* _TO DO_:
Return every line from the one with "first (R255, R270). -/" through the one with "s := x.reg o.qs.toNat", inclusive, exactly as it appears below.

== Segment start ==

/-- Whether a queue belongs to the save set of a launch being saved (R417, R420): it stands still until its quad has been read out, but for an outstanding
LDQ or STQ, which completes (R419). -/
def frozenQueue (s : State) (lq : Nat) (x : Queue) : Bool := frozenCtx s lq x.ctx && !accessOut x

/-- Whether a word that has come so far still asks for a port (R254, R255): one that has not issued does, and TASKNEXT until it retires (R270). -/
def IssuePhase.asks (k : PortKind) : IssuePhase → Bool
  | .fresh => true
  | .issued => decide (k = .task)
  | .again p => p.asks k
  | _ => false

/-- Whether another queue of the quad is ready for a port. -/
def readyFor (s : State) (lq q : Nat) (k : PortKind) : Bool :=
  let x := s.queueOf lq q
  decide (x.st = .running) && x.phase.asks k && !frozenQueue s lq x &&
  (match fetchWord s lq q with
    | .done w =>
      decide (portKind w = some k) && (decide (x.phase = .issued) || waitMet (s.quadOf lq) (hdrFields w)) &&
      (if k = .engine then canAccept s lq w else if k = .system then systemReady s lq x w else true)
    | _ => false)

/-- The queue after which a port's round robin starts (R255, R270). -/
def Quad.rr (x : Quad) : PortKind → Nat
  | .engine => x.portRR
  | .system => x.sysRR
  | .task => x.taskRR

/-- Whether queue `a` goes before queue `b` at a port (R255): higher PRIO first, then round robin from the queue after the last served. -/
def goesBefore (x : Quad) (k : PortKind) (a b : Nat) : Bool :=
  let pa := (NatMap.get .init x.queues a).prio
  let pb := (NatMap.get .init x.queues b).prio
  decide (pb < pa) || (decide (pa = pb) && decide ((a + 3 - x.rr k) % 4 < (b + 3 - x.rr k) % 4))

/-- Whether a port serves another queue of the quad first (R255, R270). -/
def rival (s : State) (lq q : Nat) (k : PortKind) : Bool :=
  ([0, 1, 2, 3].filter (· ≠ q)).any fun r => goesBefore (s.quadOf lq) k r q && readyFor s lq r k

/-- The port has served a queue. -/
def served (s : State) (lq q : Nat) : PortKind → State
  | .engine => s.setQuad lq { (s.quadOf lq) with portRR := q }
  | .system => s.setQuad lq { (s.quadOf lq) with sysRR := q }
  | .task => s.setQuad lq { (s.quadOf lq) with taskRR := q }

/-! ## Engine commands -/

/-- The command an engine accepts from a word of format E: register values, context, partition and mode at issue (R277, R288, R299). -/
def mkCmd (s : State) (lq q : Nat) (x : Queue) (raw : Nat) (h : Hdr) (o : OpE) : Cmd :=
  { word := raw, lq := lq, q := q, ctx := x.ctx, part := s.partOfLq lq, mode := x.mxmode, d := x.reg o.qd.toNat, s := x.reg o.qs.toNat
    t := x.reg o.qt.toNat, v := x.reg o.qv.toNat, sig := (sigOf h), regs := x.regs, tag := s.stepNo }

/-- Whether the part lacks the unit a word is addressed to (R27, R103, R348, R363): the 930 has no PSE, and the GME of hall 0 only. -/
def absentUnit (s : State) (raw : Nat) : Bool :=
  s.is930 && (decide (bits raw 127 124 = 7) || (decide (bits raw 127 124 = 8) && decide (bits raw 59 56 = 1)))

/-- The command target's access table, where it has one: the quad's BCE and MXTs, the PSEs, the GMEs, the VIE, the CRUs (R443, R444). -/
def commandTable (s : State) (lq raw : Nat) : Nat :=
  let c := bits raw 127 124
  if c = 4 ∨ c = 5 then regAddr 5 (s.pqOf lq) 0x2000
  else if c = 6 then regAddr 6 37 0
  else if c = 7 then regAddr 6 (32 + bits raw 59 56) 0
  else if c = 8 then regAddr 6 (34 + bits raw 59 56) 0
  else regAddr 6 36 0

/-- Whether the target of an engine command lets its master command it (R443: the right CFG). -/
def commandPasses (s : State) (lq raw : Nat) : Bool :=
  entryPasses (s.tableEntry (commandTable s lq raw) (masterQuad lq)) (s.partOfLq lq) .cfg

/-- The word of a command waits at issue for its engine's answer. -/
def awaitAnswer (s : State) (c : Cmd) : WordResult :=
  .wait (s.setQueue c.lq c.q { (s.queueOf c.lq c.q) with phase := .answering c.tag }) .port 0 0 0

/-- Whether a queue's word at issue waits for an engine's answer. -/
def Queue.isAnswering (x : Queue) : Bool :=
  match x.phase with
  | .answering _ => true
  | _ => false

/-- Whether a queue's word at issue is the one that waits for the answer of a command. -/
def Queue.awaits (x : Queue) (c : Cmd) : Bool := decide (x.st = .running) && decide (x.phase = .answering c.tag)

/-- The engine's answer to the word of a queue that has been saved (R419, R431): the word retires in the image. -/
def answerSaved (s : State) (c : Cmd) (v : Word64) : State :=
  match s.savedQueue? c.lq c.q c.ctx with
  | none => s
  | some (k, im, x) =>
    if !x.awaits c then s
    else
      match (x.setReg (bits c.word 79 75) v).flow .next with
      | none => s
      | some y => (s.setSavedQueue k c.lq c.q im { y.settled with wait := y.wait.hold s.cycle }).signal c.lq c.q c.ctx c.word c.sig

/-- Whether the word of a command still waits for its answer, in its queue or in the image that holds the queue. -/
def State.awaited (s : State) (c : Cmd) : Bool :=
  (s.queueOf c.lq c.q).awaits c ||
  match s.savedQueue? c.lq c.q c.ctx with
  | some (_, _, x) => x.awaits c
  | none => false

/-- The engine's answer: the word retires with its result register (R361), its signal waiting where its quad is out of its turn (R432). A word that has
been discarded or whose queue has trapped takes no effect any more (R395, R412). -/
def answerWord (s : State) (c : Cmd) (v : Word64) : State :=
  let x := s.queueOf c.lq c.q
  if !x.awaits c then answerSaved s c v else
  let s1 := s.setQueue c.lq c.q (x.setReg (bits c.word 79 75) v)
  if s.inTurn c.lq then retireWord s1 s1 c.lq c.q c.word c.sig .next
  else (retireWord s1 s1 c.lq c.q c.word none .next).signal c.lq c.q c.ctx c.word c.sig

/-- An engine word (R103, R254, R255, R443): an absent unit traps; a failure of the checks the engine makes at issue traps; the command
target's table may refuse it; the word waits at the engine port while another queue goes before it or the engine cannot accept it;
then `accept` gives its effect. -/
def engineWord (raw : Nat) (h : Hdr) (o : OpE) (s : State) (check : Cmd → Option (Nat × Nat)) (accept : State → Cmd → WordResult) : Result :=
  runWord raw h s fun lq q x =>
    let c := mkCmd s lq q x raw h o
    if absentUnit s raw then .trap s codeAbsent 0 0
    else
      match check c with
      | some (code, va) => .trap s code va 0
      | none =>
        if !commandPasses s lq raw then .trap s codeDenied 0 0
        else if rival s lq q .engine || !canAccept s lq raw then .wait s .port 0 0 0
        else accept (served s lq q .engine) c

/-! ## The turn of a queue -/

/-- What a queue's turn comes to before its word is run: nothing to run, a state without a word run, or a word to run. -/
inductive Turned where
  | idle
  | done (s : State)
  | run (i : Instr) (s : State)

/-- The upset of a queue's turn strikes the fetch of its word, or the read of an LDQ (R397). -/
def fetchStruck (s : State) (lq q : Nat) : State :=
  let x := s.queueOf lq q
  match fetchWord s lq q with
  | .done w => if bits w 127 120 = 0x0D then s else s.struck { (queueAccess s lq x) with ctx := 4096, tag := q } x.pc.toNat
  | _ => s

/-- Whether the wait field of the word at issue is still to be tested: the word has not issued, or it has been restored (R254, R427). -/
def IssuePhase.untested : IssuePhase → Bool
  | .fresh => true
  | .again _ => true
  | _ => false

/-- The word at issue goes on, its wait field being met. -/
def goesOn (s : State) (lq q : Nat) : State :=
  let x := s.queueOf lq q
  match x.phase with
  | .again p => s.setQueue lq q { x with phase := p }
  | _ => s

/-- The turn of a queue (R99, R103, R253, R254, R260): a queue that runs, of an assigned logical quad in its turn, fetches; a fetch that
translation refuses traps; the wait field is tested; then the word is decoded, and a word that decoding or its entry's fields refuse
traps ILLEGAL_CMD. -/
def queueTurn (s : State) (lq q : Nat) : Turned :=
  let x := s.queueOf lq q
  if x.st ≠ .running ∨ s.lqOwner lq = none ∨ !s.inTurn lq ∨ x.isAnswering = true ∨ frozenQueue s lq x then .idle
  else
    let s := fetchStruck s lq q
    match fetchWord s lq q with
    | .wait h => .done (s.noteHold h)
    | .fault c v => .done (s.trap lq q c 0 v 0)
    | .done w =>
      let h := hdrFields w
      if x.phase.untested ∧ !waitMet (s.quadOf lq) h then .done (waitWord s lq q .sem h.wsem.toNat h.wthr.toNat 0)
      else
        match decodeSequencer w with
        | .refused _ => .done ((clearWait s lq q).trap lq q codeIllegal w 0 0)
        | .ok i =>
          if i.wellFormed then .run i { (goesOn (clearWait s lq q) lq q) with focus := .queue lq q }
          else .done ((clearWait s lq q).trap lq q codeIllegal w 0 0)

end Sys2Proof.Machine
end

== Segment end ==

* _ANSWER TO THIS TASK_:
/-- Whether a port serves another queue of the quad first (R255, R270). -/
def rival (s : State) (lq q : Nat) (k : PortKind) : Bool :=
  ([0, 1, 2, 3].filter (· ≠ q)).any fun r => goesBefore (s.quadOf lq) k r q && readyFor s lq r k

/-- The port has served a queue. -/
def served (s : State) (lq q : Nat) : PortKind → State
  | .engine => s.setQuad lq { (s.quadOf lq) with portRR := q }
  | .system => s.setQuad lq { (s.quadOf lq) with sysRR := q }
  | .task => s.setQuad lq { (s.quadOf lq) with taskRR := q }

/-! ## Engine commands -/

/-- The command an engine accepts from a word of format E: register values, context, partition and mode at issue (R277, R288, R299). -/
def mkCmd (s : State) (lq q : Nat) (x : Queue) (raw : Nat) (h : Hdr) (o : OpE) : Cmd :=
  { word := raw, lq := lq, q := q, ctx := x.ctx, part := s.partOfLq lq, mode := x.mxmode, d := x.reg o.qd.toNat, s := x.reg o.qs.toNat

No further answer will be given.